2^19999 + 2^19999 = 2X2^19999 = 2^20000 4^5000 X 4^5000 = 4^5000+5000 = 4^10000 = (2^2)^10000 = 2^20000 Hence both the values are equal

with 2 as base;exponents are equal..so A=B

2^19999+2^19999=2^20000 4^5000+4^5000=4^10000=2^20000

$4^{5000} = (2^{2})^{5000} = 2^{10000}$

$4^{5000} \times 4^{5000} = 2^{10000} \times 2^{10000} = 2^{10000+10000} = 2^{20000}$

$2^{19999} + 2^{19999} = 2 \times (2^{19999}) = 2^{20000}$

It's a Nice tricky Problem :) Find A = 4^5000+5000 that means 4^10000 = 40000

Find B = 2^19999+1 = 2^20000 = 40000

so they are equal

$A= 4^{5000}.4^{5000}= 4^{10000}$ and $B= 2^{19999}+2^{19999}= 2.2^{19999}= 2^{20000}= {(2^2)}^{10000}= 4^{10000}$

$A = 4^{5000}.4^{5000} = 2^{10000}.2^{10000} = 2^{10000 + 10000} = 2^{20000}$

$B = 2^{19999} + 2^{19999} = 2^{19999}(1 + 1) = 2^{19999}.(2) = 2^{19999}.2^{1} = 2^{19999+1} = 2^{20000}$

Thus, $\boxed{A = B}$

A=2^2^5000 X 2^2^5000 =2^20000

B=2X2^19999 =2^20000

hence A=B

A = 4^5000 . 4^5000 = 2^10000 . 2^10000 = 2^20000

B = 2^19999 + 2^19999 = 2^19999 (1+1) = 2^19999 . 2 = 2^20000

:. A = B

They are they same.

$A = 4^{5000} \cdot 4^{5000} = 4^{10000} = (2^{2})^{10000} = 2^{20000}$

$B = 2 ^{19999} + 2^{19999} = 2 \cdot 2^{19999} = 2^{20000}$

SIMPLE again : follow that laws of indices apply only to products , for summation , take 2 e19,999 common and proceed., so both are equal.

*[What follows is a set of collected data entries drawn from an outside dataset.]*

-- ==== Sys2Proof/Laws/Ops.lean ====
section
/-! SUPPORT. One lemma per shared operation that says everything it can answer; later proofs cite these and unfold no
operation. -/

namespace Sys2Proof.Machine

/-! ### Results -/

@[simp] theorem Res.bind_ok {α β : Type} (a : α) (s : State) (f : α → State → Res β) :
    (Res.ok a s).bind f = f a s := rfl

@[simp] theorem Res.bind_raise {α β : Type} (r : FaultReason) (s : State) (f : α → State → Res β) :
    (Res.raise r s : Res α).bind f = .raise r s := rfl

@[simp] theorem Res.bind_wait {α β : Type} (f : α → State → Res β) : (Res.wait : Res α).bind f = .wait := rfl

theorem Res.bind_eq_ok {α β : Type} {x : Res α} {f : α → State → Res β} {b : β} {t : State} :
    x.bind f = .ok b t ↔ ∃ a s, x = .ok a s ∧ f a s = .ok b t := by
  cases x <;> simp

theorem Res.bind_eq_raise {α β : Type} {x : Res α} {f : α → State → Res β} {r : FaultReason} {t : State} :
    x.bind f = .raise r t ↔ x = .raise r t ∨ ∃ a s, x = .ok a s ∧ f a s = .raise r t := by
  cases x <;> simp

theorem Res.bind_eq_wait {α β : Type} {x : Res α} {f : α → State → Res β} :
    x.bind f = .wait ↔ x = .wait ∨ ∃ a s, x = .ok a s ∧ f a s = .wait := by
  cases x <;> simp

/-! ### The allocator -/

theorem AllocNeverFails.answer {al : Allocator} (h : AllocNeverFails al) : al.answer = true := by
  obtain ⟨coming, thereafter⟩ := al
  cases coming with
  | nil => exact h.1
  | cons b bs => exact h.2 b List.mem_cons_self

theorem AllocNeverFails.advance {al : Allocator} (h : AllocNeverFails al) : AllocNeverFails al.advance :=
  ⟨h.1, fun b hb => h.2 b (List.mem_of_mem_tail hb)⟩

/-- A request to the allocator goes through or is refused, and either way its answer is taken. -/
theorem realloc_eq (newcap : Nat) (s : State) :
    realloc newcap s =
      if s.alloc.answer = true then .ok () ((s.setAlloc s.alloc.advance).setCap newcap)
      else .raise .reallocFailed (s.setAlloc s.alloc.advance) := by
  simp [realloc]

/-! ### Push and pop -/

/-- `Push`: it goes through, or the storage is at its largest, or the allocator refuses. -/
theorem push_eq (v : Value) (s : State) :
    push v s =
      if PushGoesThrough s then .ok () (pushed v s)
      else if min ((3 * s.cap + 1) / 2) s.cfg.stackMax = s.cap then .raise .reallocFailed s
      else .raise .reallocFailed (s.setAlloc s.alloc.advance) := by
  by_cases hfull : s.stack.length = s.cap
  · by_cases hmax : min ((3 * s.cap + 1) / 2) s.cfg.stackMax = s.cap
    · simp [push, grow, State.size, hfull, grownCap, hmax]
    · by_cases ha : s.alloc.answer = true
      · simp [push, grow, State.size, hfull, grownCap, hmax, realloc_eq, ha, pushed]
        rfl
      · simp [push, grow, State.size, hfull, grownCap, hmax, realloc_eq, ha]
  · simp [push, State.size, hfull, pushed]
    rfl

theorem push_ok {v : Value} {s : State} (h : PushGoesThrough s) : push v s = .ok () (pushed v s) := by
  rw [push_eq, if_pos h]

/-- What a `Push` that answers can be. -/
theorem push_eq_ok {v : Value} {s t : State} {u : Unit} (h : push v s = .ok u t) :
    PushGoesThrough s ∧ t = pushed v s := by
  rw [push_eq] at h
  split at h
  · rename_i hp
    injection h with _ h
    exact ⟨hp, h.symm⟩
  · split at h <;> cases h

/-- What a `Push` that faults can be. -/
theorem push_eq_raise {v : Value} {s t : State} {r : FaultReason} (h : push v s = .raise r t) :
    r = .reallocFailed ∧ (t = s ∨ t = s.setAlloc s.alloc.advance) := by
  rw [push_eq] at h
  split at h
  · cases h
  · split at h <;> cases h
    · exact ⟨rfl, .inl rfl⟩
    · exact ⟨rfl, .inr rfl⟩

theorem push_ne_wait (v : Value) (s : State) : push v s ≠ .wait := by
  rw [push_eq]
  split
  · simp
  · split <;> simp

/-- `Pop` of an empty stack (`20_memory.md` R55). -/
theorem pop_nil {s : State} (hs : s.stack = []) : pop s = .raise .underflow s := by
  simp [pop, hs]

/-- `Pop` of a stack that is not empty: it goes through, or the allocator refuses the shrink. -/
theorem pop_cons {s : State} {v : Value} {rest : List Value} (hs : s.stack = v :: rest) :
    pop s =
      if PopGoesThrough s then .ok v (popped s)
      else .raise .reallocFailed ((s.setStack rest).setAlloc s.alloc.advance) := by
  by_cases hc : s.cap > 2 * (rest.length + 1)
  · by_cases ha : s.alloc.answer = true
    · rw [if_pos ⟨by simp [hs], fun _ => ha⟩]
      simp [pop, State.size, hc, shrink, shrunkCap, realloc_eq, ha, popped, hs]
      rfl
    · rw [if_neg fun h => ha (h.2 (by simpa [hs] using hc))]
      simp [pop, State.size, hc, shrink, shrunkCap, realloc_eq, ha, hs]
  · rw [if_pos ⟨by simp [hs], fun h => absurd (by simpa [hs] using h) hc⟩]
    simp [pop, State.size, hc, popped, hs]
    rfl

theorem pop_ok {s : State} {v : Value} {rest : List Value} (hs : s.stack = v :: rest) (h : PopGoesThrough s) :
    pop s = .ok v (popped s) := by
  rw [pop_cons hs, if_pos h]

/-- What a `Pop` that answers can be. -/
theorem pop_eq_ok {s t : State} {v : Value} (h : pop s = .ok v t) :
    PopGoesThrough s ∧ s.stack = v :: s.stack.tail ∧ t = popped s := by
  cases hs : s.stack with
  | nil =>
    rw [pop_nil hs] at h
    cases h
  | cons w rest =>
    rw [pop_cons hs] at h
    split at h
    · rename_i hp
      injection h with h1 h2
      exact ⟨hp, by rw [h1]; rfl, h2.symm⟩
    · cases h

/-- What a `Pop` that faults can be. -/
theorem pop_eq_raise {s t : State} {r : FaultReason} (h : pop s = .raise r t) :
    (r = .underflow ∧ s.stack = [] ∧ t = s) ∨
    (r = .reallocFailed ∧ t = (s.setStack s.stack.tail).setAlloc s.alloc.advance) := by
  cases hs : s.stack with
  | nil =>
    rw [pop_nil hs] at h
    cases h
    exact .inl ⟨rfl, rfl, rfl⟩
  | cons w rest =>
    rw [pop_cons hs] at h
    split at h <;> cases h
    exact .inr ⟨rfl, rfl⟩

theorem pop_ne_wait (s : State) : pop s ≠ .wait := by
  cases hs : s.stack with
  | nil => simp [pop_nil hs]
  | cons w rest =>
    rw [pop_cons hs]
    split <;> simp

/-- What `Top` answers (`20_memory.md` R57). -/
theorem top_eq_ok {s t : State} {v : Value} (h : top s = .ok v t) : s.stack = v :: s.stack.tail ∧ t = s := by
  unfold top at h
  split at h
  · cases h
  · rename_i w rest hs
    injection h with h1 h2
    subst h1
    exact ⟨by simp [hs], h2.symm⟩

theorem top_eq_raise {s t : State} {r : FaultReason} (h : top s = .raise r t) :
    r = .underflow ∧ s.stack = [] ∧ t = s := by
  unfold top at h
  split at h
  · rename_i hs
    cases h
    exact ⟨rfl, hs, rfl⟩
  · cases h

theorem top_ne_wait (s : State) : top s ≠ .wait := by
  unfold top
  split <;> simp

theorem top_cons {s : State} {v : Value} {rest : List Value} (hs : s.stack = v :: rest) : top s = .ok v s := by
  simp [top, hs]

/-! ### The fields of a push or a pop that goes through -/

@[simp] theorem pushed_stack (v : Value) (s : State) : (pushed v s).stack = v :: s.stack := by
  unfold pushed
  split <;> rfl

@[simp] theorem popped_stack (s : State) : (popped s).stack = s.stack.tail := by
  unfold popped
  split <;> rfl

theorem pushed_cap (v : Value) (s : State) : (pushed v s).cap =
    if s.stack.length = s.cap then min ((3 * s.cap + 1) / 2) s.cfg.stackMax else s.cap := by
  unfold pushed
  split <;> rfl

theorem popped_cap (s : State) : (popped s).cap =
    if s.cap > 2 * s.stack.length then 3 * s.cap / 4 else s.cap := by
  unfold popped
  split <;> rfl

theorem pushed_alloc (v : Value) (s : State) : (pushed v s).alloc =
    if s.stack.length = s.cap then s.alloc.advance else s.alloc := by
  unfold pushed
  split <;> rfl

theorem popped_alloc (s : State) : (popped s).alloc =
    if s.cap > 2 * s.stack.length then s.alloc.advance else s.alloc := by
  unfold popped
  split <;> rfl

@[simp] theorem pushed_status (v : Value) (s : State) : (pushed v s).status = s.status := by
  unfold pushed
  split <;> rfl

@[simp] theorem popped_status (s : State) : (popped s).status = s.status := by
  unfold popped
  split <;> rfl

@[simp] theorem pushed_ip (v : Value) (s : State) : (pushed v s).ip = s.ip := by
  unfold pushed
  split <;> rfl

@[simp] theorem popped_ip (s : State) : (popped s).ip = s.ip := by
  unfold popped
  split <;> rfl

@[simp] theorem pushed_stream (v : Value) (s : State) : (pushed v s).stream = s.stream := by
  unfold pushed
  split <;> rfl

@[simp] theorem popped_stream (s : State) : (popped s).stream = s.stream := by
  unfold popped
  split <;> rfl

@[simp] theorem pushed_regs (v : Value) (s : State) : (pushed v s).regs = s.regs := by
  unfold pushed
  split <;> rfl

@[simp] theorem popped_regs (s : State) : (popped s).regs = s.regs := by
  unfold popped
  split <;> rfl

@[simp] theorem pushed_ram (v : Value) (s : State) : (pushed v s).ram = s.ram := by
  unfold pushed
  split <;> rfl

@[simp] theorem popped_ram (s : State) : (popped s).ram = s.ram := by
  unfold popped
  split <;> rfl

@[simp] theorem pushed_vram (v : Value) (s : State) : (pushed v s).vram = s.vram := by
  unfold pushed
  split <;> rfl

@[simp] theorem popped_vram (s : State) : (popped s).vram = s.vram := by
  unfold popped
  split <;> rfl

@[simp] theorem pushed_gfx (v : Value) (s : State) : (pushed v s).gfx = s.gfx := by
  unfold pushed
  split <;> rfl

@[simp] theorem popped_gfx (s : State) : (popped s).gfx = s.gfx := by
  unfold popped
  split <;> rfl

@[simp] theorem pushed_inputPending (v : Value) (s : State) : (pushed v s).inputPending = s.inputPending := by
  unfold pushed
  split <;> rfl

$A=4^{5000}\cdot4^{5000}=(2^2)^{5000}\cdot(2^2)^{5000}=2^{10000}\cdot2^{10000}=2^{20000}$

and

$B=2^{19999}+2^{19999}=2\cdot2^{19999}=2^{20000}$

Therefore, they are equal.

I liked this question

2^20,000=x. 2^19,9999=x/2. x/2+x/2= x. Thus they are equal.

4^5000.4^5000=2^10000*2=2^20000 and 2^19999+2^19999 is also equals to 2^20000becouse we take 2^19999 common fro, both the terms and which becomes 2^19999(1+1)=2^19999(2)=2^19999+1=2^20000.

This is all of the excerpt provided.